Saturday, November 12, 2011

2011, October 12th - 19th: Coyhaique & Glacier Exploradores, Chile

2011, October 12 - 19th:
Coyhaique & Glacier Exploradores, Chile.

Main Events: Climbing Cordon Cerro (El Fraile) & Ice Trekking on Glaciar Exploradores

A full set of photos can be found in my Flickr account by following this link:

Climbing Cordon Cerro (El Fraile) - 13th October

A great day covering a number of peaks of Cordon Cerro linked by ridges, with a descent through a beautiful forest and some footprints in the snow of a ´Lion of the Andes´ (a puma).

The mountains are close to Coyhaique (Chile) and I trekked with two local guides (Cristian and Manuel). The weather was perfect and provided great views and photo opportunities.

Manuel Climbing Icy Snow Below the Summit of Cordon Cerro (El Fraile), Near Coyhaique Chile

Cristian & Manuel at the (Very Windy) Summit of Cordon Cerro (El Fraile)

A Kitchen with Manificent Views

Footprints of a "Lion of the Andes" (a Puma)

Descent to Coyhaique Through a Forest
(Note the Ubiquitous "Man´s Beard" Growing on All the Trees)

Ice Trekking on Glaciar Exploradores - 16th October

The journey to the glacier required a pre-dawn start, which presented some wonderful colours. We drove past a ´dead wood´ (bosque muerto) which was caused by a the ash fall from the erruption of Volcan Hudson in 1991.

Bosque Muerto Resulting from Ash Fallout from Vulcan Hudson

The Glacier Exploradores is one of the many glaciers (28 in all) that branch off the Northern Patagonian Ice Field. This ice field is the third largest ice mass outside of the polar regions (the largest being in Greenland and the second largest being the Southern Patagonian Ice Field). The ice field is (I believe) 120km (75miles) long (north-south) by 80km (50 miles) wide (east-west). The Glaciar Exploradores is a´small offshoot´ in the north east corner of the ice field.
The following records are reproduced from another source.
/-- R63. -/
def Special.code : Special → Byte
  | .lane => 0x00 | .grp => 0x01 | .core => 0x02 | .cluster => 0x03 | .die => 0x04
  | .tidX => 0x08 | .tidY => 0x09 | .tidZ => 0x0A | .tlin => 0x0B
  | .ntidX => 0x0C | .ntidY => 0x0D | .ntidZ => 0x0E
  | .bidX => 0x10 | .bidY => 0x11 | .bidZ => 0x12
  | .nbidX => 0x14 | .nbidY => 0x15 | .nbidZ => 0x16
  | .stage => 0x18 | .nstage => 0x19 | .fsr => 0x20 | .lintag => 0x21
  | .rngcntLo => 0x22 | .rngcntHi => 0x23
  | .clkLo => 0x28 | .clkHi => 0x29 | .nsLo => 0x2A | .nsHi => 0x2B
  | .cycLo => 0x2C | .cycHi => 0x2D
  | .loftwin g => 0x3#4 ++ g

/-- R158. -/
def HalfOp.ofCode (c : BitVec 6) : Option HalfOp :=
  match c.toNat with
  | 0x00 => some .add | 0x01 => some .sub | 0x02 => some .mul | 0x03 => some .mulhi
  | 0x04 => some .min | 0x05 => some .max | 0x06 => some .abs | 0x07 => some .neg
  | 0x08 => some .shl | 0x09 => some .shr | 0x0A => some .sar | 0x0B => some .rot
  | 0x0C => some .and | 0x0D => some .or | 0x0E => some .xor | 0x0F => some .andn
  | 0x10 => some .not | 0x11 => some .popc | 0x12 => some .clz | 0x13 => some .ctz
  | 0x14 => some .brev | 0x15 => some .mov | 0x16 => some .fadd | 0x17 => some .fsub
  | 0x18 => some .fmul | 0x19 => some .fmin | 0x1A => some .fmax | 0x1B => some .fscale
  | 0x1C => some .frnd | 0x1D => some .pkadd | 0x1E => some .pkmul | 0x1F => some .nop
  | 0x20 => some .fmac | _ => none

/-- R158. -/
def HalfOp.code : HalfOp → BitVec 6
  | .add => 0x00 | .sub => 0x01 | .mul => 0x02 | .mulhi => 0x03
  | .min => 0x04 | .max => 0x05 | .abs => 0x06 | .neg => 0x07
  | .shl => 0x08 | .shr => 0x09 | .sar => 0x0A | .rot => 0x0B
  | .and => 0x0C | .or => 0x0D | .xor => 0x0E | .andn => 0x0F
  | .not => 0x10 | .popc => 0x11 | .clz => 0x12 | .ctz => 0x13
  | .brev => 0x14 | .mov => 0x15 | .fadd => 0x16 | .fsub => 0x17
  | .fmul => 0x18 | .fmin => 0x19 | .fmax => 0x1A | .fscale => 0x1B
  | .frnd => 0x1C | .pkadd => 0x1D | .pkmul => 0x1E | .nop => 0x1F
  | .fmac => 0x20

/-- R158: TY3. -/
def ty3OfCode (c : BitVec 3) : Ty :=
  match c.toNat with
  | 0 => .u32 | 1 => .i32 | 2 => .b32 | 3 => .f32 | 4 => .f16 | 5 => .bf16 | 6 => .f16x2 | _ => .bf16x2

/-- R158. -/
def ty3Code : Ty → BitVec 3
  | .u32 => 0 | .i32 => 1 | .b32 => 2 | .f32 => 3 | .f16 => 4 | .bf16 => 5 | .f16x2 => 6 | _ => 7

/-- R160. -/
def LT.ofCode (c : BitVec 3) : Option LT :=
  match c.toNat with
  | 0 => some .u8 | 1 => some .i8 | 2 => some .u16 | 3 => some .i16 | 4 => some .b32 | 5 => some .b64
  | 6 => some .b128 | _ => none

/-- R160. -/
def LT.code : LT → BitVec 3
  | .u8 => 0 | .i8 => 1 | .u16 => 2 | .i16 => 3 | .b32 => 4 | .b64 => 5 | .b128 => 6

/-- R115. -/
def Scope.ofCode (c : BitVec 3) : Option Scope :=
  match c.toNat with
  | 0 => some .blk | 1 => some .cls | 2 => some .die | 3 => some .dev | 4 => some .sys | _ => none

/-- R115. -/
def Scope.code : Scope → BitVec 3
  | .blk => 0 | .cls => 1 | .die => 2 | .dev => 3 | .sys => 4

/-- R116. -/
def Order.ofCode (c : BitVec 2) : Order :=
  match c.toNat with
  | 0 => .none | 1 => .acq | 2 => .rel | _ => .ar

/-- R116. -/
def Order.code : Order → BitVec 2
  | .none => 0 | .acq => 1 | .rel => 2 | .ar => 3

/-- R160. -/
def AOp.ofCode (c : BitVec 4) : Option AOp :=
  match c.toNat with
  | 0 => some .add | 1 => some .sub | 2 => some .min | 3 => some .max | 4 => some .and | 5 => some .or
  | 6 => some .xor | 7 => some .exch | 8 => some .cas | 9 => some .inc | 10 => some .dec | _ => none

/-- R160. -/
def AOp.code : AOp → BitVec 4
  | .add => 0 | .sub => 1 | .min => 2 | .max => 3 | .and => 4 | .or => 5
  | .xor => 6 | .exch => 7 | .cas => 8 | .inc => 9 | .dec => 10

/-- R160. -/
def AT.ofCode (c : BitVec 3) : Option AT :=
  match c.toNat with
  | 0 => some .u32 | 1 => some .i32 | 2 => some .i64 | 3 => some .f32 | 4 => some .bf16x2 | 5 => some .f16x2
  | _ => none

/-- R160. -/
def AT.code : AT → BitVec 3
  | .u32 => 0 | .i32 => 1 | .i64 => 2 | .f32 => 3 | .bf16x2 => 4 | .f16x2 => 5

/-- R247. -/
def BarScope.ofCode (c : BitVec 2) : Option BarScope :=
  match c.toNat with
  | 1 => some .cls | 2 => some .dev | _ => none

/-- R247. -/
def BarScope.code : BarScope → BitVec 2
  | .cls => 1 | .dev => 2

/-- R276. -/
def MxSel.ofCode (c : BitVec 2) : Option MxSel :=
  match c.toNat with
  | 0 => some .cv | 1 => some .wb | 2 => some .eng | _ => none

/-- R276. -/
def MxSel.code : MxSel → BitVec 2
  | .cv => 0 | .wb => 1 | .eng => 2

/-- R315. -/
def Res.ofCode (c : BitVec 2) : Option Res :=
  match c.toNat with
  | 0 => some .retry | 1 => some .skip | 2 => some .pc | _ => none

/-- R315. -/
def Res.code : Res → BitVec 2
  | .retry => 0 | .skip => 1 | .pc => 2

/-- R332. -/
def DScope.ofCode (c : BitVec 2) : Option DScope :=
  match c.toNat with
  | 0 => some .thread | 1 => some .group | 2 => some .block | _ => none

/-- R332. -/
def DScope.code : DScope → BitVec 2
  | .thread => 0 | .group => 1 | .block => 2

/-! ### Raw words -/

/-- R146, R154: the fields of an F- or I-word. An I-word holds imm16 at B and C, and KA at KB. -/
structure FRaw where
  op : BitVec 8
  gn : BitVec 1
  gp : BitVec 3
  dm : BitVec 2
  d : BitVec 8
  a : BitVec 8
  b : BitVec 8
  c : BitVec 8
  ty : BitVec 4
  kb : BitVec 1
  m : BitVec 11
deriving DecidableEq, Repr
Access to the glacier is preceded by a tricky traverse of the morraine. The moraine is a vast expanse of boulders, gravel, melt pools and ice that is left behind by the glacier as it retreats. One can view the ´high tide´ mark showing the furthest point reached by the glacier during it´s years of advance. The huge power of the glacier is evident from the vast trench ripped through the landscape by the advancing ice. In fact there were two walls of rock caused by two separate glacial advances.

Moraine of Glaciar Exploradores

Once on the glacier (having donned crampons), we were presented by an ´other-worldly´ lanscape of undulating ice with blue-green drain holes and pools. The royal blue hues created by the light penetrating the ice and water in the pools were wonderful.

Tim on Glaciar Exploradores

We were fortunate enough to find an old drain hole which previously had melt water flowing through it. We climbed inside and marvelled at the sculptured shapes left by the spiralling water and the mix of blues, greens and whites of the ice.

A (Disused) Melt Water Drain Hole in Glaciar Exploradores

A little quirk of the glacier are the mini holes created by stones and rocks. The stones absorb much more of the sun´s heat than the ice around them (which reflect much of it back). This causes the stones to heat up more than the surrounding ice and the rocks sink into the ice that they melt - causing the rocks to descend into the ice.

A ´Sinking Stone´ on Glaciar Exploradores

Journey - Puerto Ibanez (Chile) to El Chalten (Argentina): 17th - 19th October, 2011

More tricky travelling in Southern Patagonia. Puerto Ibanez, Chile, is on the northern shore of Lago General Carrera (the Argentines refer to it as Lago Buenos Aires) and is a point to catch the ferry across the lake to Chile Chico. I was stuck in Puerto Ibanez for a day while waiting for a ferry. Then a night in Chile Chico (Chile) before crossing the border to Los Antiguos (Argentina).

Ideally at this point I would have taken a bus directly south on Routa 40 to El Chlaten, but there are no such buses until mid November. Follow a rather roundabout route via the Atlantic coast via Pico Truncado, Rio Gallegos and then westwards to El Calafate and finally El Chalten. This meant a journey that would have been 714 km (446 miles) and one coach ended up being 1557 km (973 miles) and three coaches. So just zoned out and watched the Patagonian steppe go by. I saw that in the plains around the towns of Pico Truncado and Fitz Roy there was oil production, so countless nodding donkeys in action.